One Piece Flag Versus Merah Putih di Tanah Republik
OLEH: FIRMAN TENDRY MASENGI
“DI dunia ini, ada orang-orang yang tak akan bisa kau kendalikan meski kau memiliki seluruh kekuasaan.” – Eiichiro Oda, One Piece
Prolog: Negeri yang Tak Pernah Amanah
Negeri yang dipandu oleh “kitab suci” peradaban Pembukaan & UUD 1945 sejak lama dimatikan. Indonesia adalah nama sebuah negeri yang gemar sekali memperingati kemerdekaan. Sepanjang tahun, berpuluh tahun rakyat dihimbau untuk bersorak sorai, bersolek dalam batik, mengikuti lomba-lomba penuh tawa palsu, menyanyikan lagu wajib dengan suara tercekat agar lupa perut kosong atau pekerjaan tak menentu. Miskin.
Di layar, wajah-wajah busuk pemimpin tampil terampil membagikan kebohongan dalam narasi tentang pencapaian, pembangunan, dan angka-angka pertumbuhan. Padahal kemiskinan terus bertambah.

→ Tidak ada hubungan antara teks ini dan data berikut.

/-! ### enterStart -/

theorem enterStart_frame (l : LoopId) : s.enterStart l = { s with
    loops := (s.enterStart l).loops
    handed := (s.enterStart l).handed } := by
  apply State.ext <;> first | with_reducible rfl | (unfold enterStart; dsimp only; (repeat' split) <;> simp)
@[simp] theorem enterStart_pending (l : LoopId) : (s.enterStart l).pending = s.pending := by rw [enterStart_frame]
@[simp] theorem enterStart_rings (l : LoopId) : (s.enterStart l).rings = s.rings := by rw [enterStart_frame]
@[simp] theorem enterStart_feeds (l : LoopId) : (s.enterStart l).feeds = s.feeds := by rw [enterStart_frame]
@[simp] theorem enterStart_supply (l : LoopId) : (s.enterStart l).supply = s.supply := by rw [enterStart_frame]
@[simp] theorem enterStart_directory (l : LoopId) : (s.enterStart l).directory = s.directory := by rw [enterStart_frame]
@[simp] theorem enterStart_contexts (l : LoopId) : (s.enterStart l).contexts = s.contexts := by rw [enterStart_frame]
@[simp] theorem enterStart_waiting (l : LoopId) : (s.enterStart l).waiting = s.waiting := by rw [enterStart_frame]
@[simp] theorem enterStart_entryCount (l : LoopId) : (s.enterStart l).entryCount = s.entryCount := by rw [enterStart_frame]
@[simp] theorem enterStart_routes (l : LoopId) : (s.enterStart l).routes = s.routes := by rw [enterStart_frame]
@[simp] theorem enterStart_plan (l : LoopId) : (s.enterStart l).plan = s.plan := by rw [enterStart_frame]
@[simp] theorem enterStart_trunkA (l : LoopId) : (s.enterStart l).trunkA = s.trunkA := by rw [enterStart_frame]
@[simp] theorem enterStart_trunkB (l : LoopId) : (s.enterStart l).trunkB = s.trunkB := by rw [enterStart_frame]
@[simp] theorem enterStart_paths (l : LoopId) : (s.enterStart l).paths = s.paths := by rw [enterStart_frame]
@[simp] theorem enterStart_samples (l : LoopId) : (s.enterStart l).samples = s.samples := by rw [enterStart_frame]
@[simp] theorem enterStart_segments (l : LoopId) : (s.enterStart l).segments = s.segments := by rw [enterStart_frame]
@[simp] theorem enterStart_players (l : LoopId) : (s.enterStart l).players = s.players := by rw [enterStart_frame]
@[simp] theorem enterStart_serviceA (l : LoopId) : (s.enterStart l).serviceA = s.serviceA := by rw [enterStart_frame]
@[simp] theorem enterStart_serviceB (l : LoopId) : (s.enterStart l).serviceB = s.serviceB := by rw [enterStart_frame]
@[simp] theorem enterStart_home (l : LoopId) : (s.enterStart l).home = s.home := by rw [enterStart_frame]
@[simp] theorem enterStart_settings (l : LoopId) : (s.enterStart l).settings = s.settings := by rw [enterStart_frame]
@[simp] theorem enterStart_sectionFault (l : LoopId) : (s.enterStart l).sectionFault = s.sectionFault := by rw [enterStart_frame]
@[simp] theorem enterStart_trunkFaultA (l : LoopId) : (s.enterStart l).trunkFaultA = s.trunkFaultA := by rw [enterStart_frame]
@[simp] theorem enterStart_trunkFaultB (l : LoopId) : (s.enterStart l).trunkFaultB = s.trunkFaultB := by rw [enterStart_frame]
@[simp] theorem enterStart_loopFaults (l : LoopId) : (s.enterStart l).loopFaults = s.loopFaults := by rw [enterStart_frame]
@[simp] theorem enterStart_postFaults (l : LoopId) : (s.enterStart l).postFaults = s.postFaults := by rw [enterStart_frame]
@[simp] theorem enterStart_testResults (l : LoopId) : (s.enterStart l).testResults = s.testResults := by rw [enterStart_frame]
@[simp] theorem enterStart_marks (l : LoopId) : (s.enterStart l).marks = s.marks := by rw [enterStart_frame]
@[simp] theorem enterStart_abandons (l : LoopId) : (s.enterStart l).abandons = s.abandons := by rw [enterStart_frame]
@[simp] theorem enterStart_abandonPosts (l : LoopId) : (s.enterStart l).abandonPosts = s.abandonPosts := by rw [enterStart_frame]
@[simp] theorem enterStart_mask (l : LoopId) : (s.enterStart l).mask = s.mask := by rw [enterStart_frame]
@[simp] theorem enterStart_ring (l : LoopId) (j : LoopId) : (s.enterStart l).ring j = s.ring j := by simp [ring]
@[simp] theorem enterStart_feed (l : LoopId) (j : LoopId) : (s.enterStart l).feed j = s.feed j := by simp [feed]
@[simp] theorem enterStart_record (l : LoopId) (j : SlotId) : (s.enterStart l).record j = s.record j := by simp [record]
@[simp] theorem enterStart_ctx (l : LoopId) (j : CtxId) : (s.enterStart l).ctx j = s.ctx j := by simp [ctx]
@[simp] theorem enterStart_trunk (l : LoopId) (j : Trunk) : (s.enterStart l).trunk j = s.trunk j := by cases j <;> simp [trunk]
@[simp] theorem enterStart_path (l : LoopId) (j : CtxId) : (s.enterStart l).path j = s.path j := by simp [path]
@[simp] theorem enterStart_player (l : LoopId) (j : CtxId) : (s.enterStart l).player j = s.player j := by simp [player]
@[simp] theorem enterStart_segment (l : LoopId) (j : SegId) : (s.enterStart l).segment j = s.segment j := by simp [segment]
@[simp] theorem enterStart_service (l : LoopId) (j : Trunk) : (s.enterStart l).service j = s.service j := by cases j <;> simp [service]
@[simp] theorem enterStart_param (l : LoopId) (j : Fin 25) : (s.enterStart l).param j = s.param j := by simp [param]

Namun di sela-sela upacara dan sorakan, terselip tanya lirih yang tak bisa diusir: Benarkah kita telah merdeka? Ataukah kita hanya hidup dalam versi revisi dari masa kolonial, kini dijalankan oleh para elite yang berbicara dengan bahasa nasionalisme sambil menanam dinasti?
Proklamasi Kemerdekaan Indonesia, tampaknya, bukan peristiwa yang terjadi pada 17 Agustus 1945. Ia telah menjadi “proyek kebohongan” yang terus diproduksi. Dan semakin ke sini, yang terlihat bukan penyempurnaan, melainkan pengkhianatan.
Merah Putih yang Usang dan Kehilangan Makna
Bendera Merah Putih berkibar di ribuan tiang. Tapi ia kini tak lagi menyala sebagai lambang perlawanan, melainkan simbol upacara yang kehilangan makna. Ia disulap menjadi aksesoris negara: dikibarkan ketika pemilu tiba, diturunkan ketika konsesi tambang dinegosiasikan, dicuci ketika aparat menghajar demonstran.
Merah Putih, seperti republik ini, telah menjadi ornamen dalam panggung Politik. Ia menjadi dekorasi kebohongan, bukan percikan keberanian.
Dalam ruang-ruang kekuasaan, para elite menyembah simbol negara, tetapi menista isinya. Mereka menyebut rakyat sebagai tuan, tapi menjual kedaulatannya kepada korporasi. Mereka bersumpah setia pada Pancasila, namun memperlakukan sila kelima seperti lelucon pasar gelap.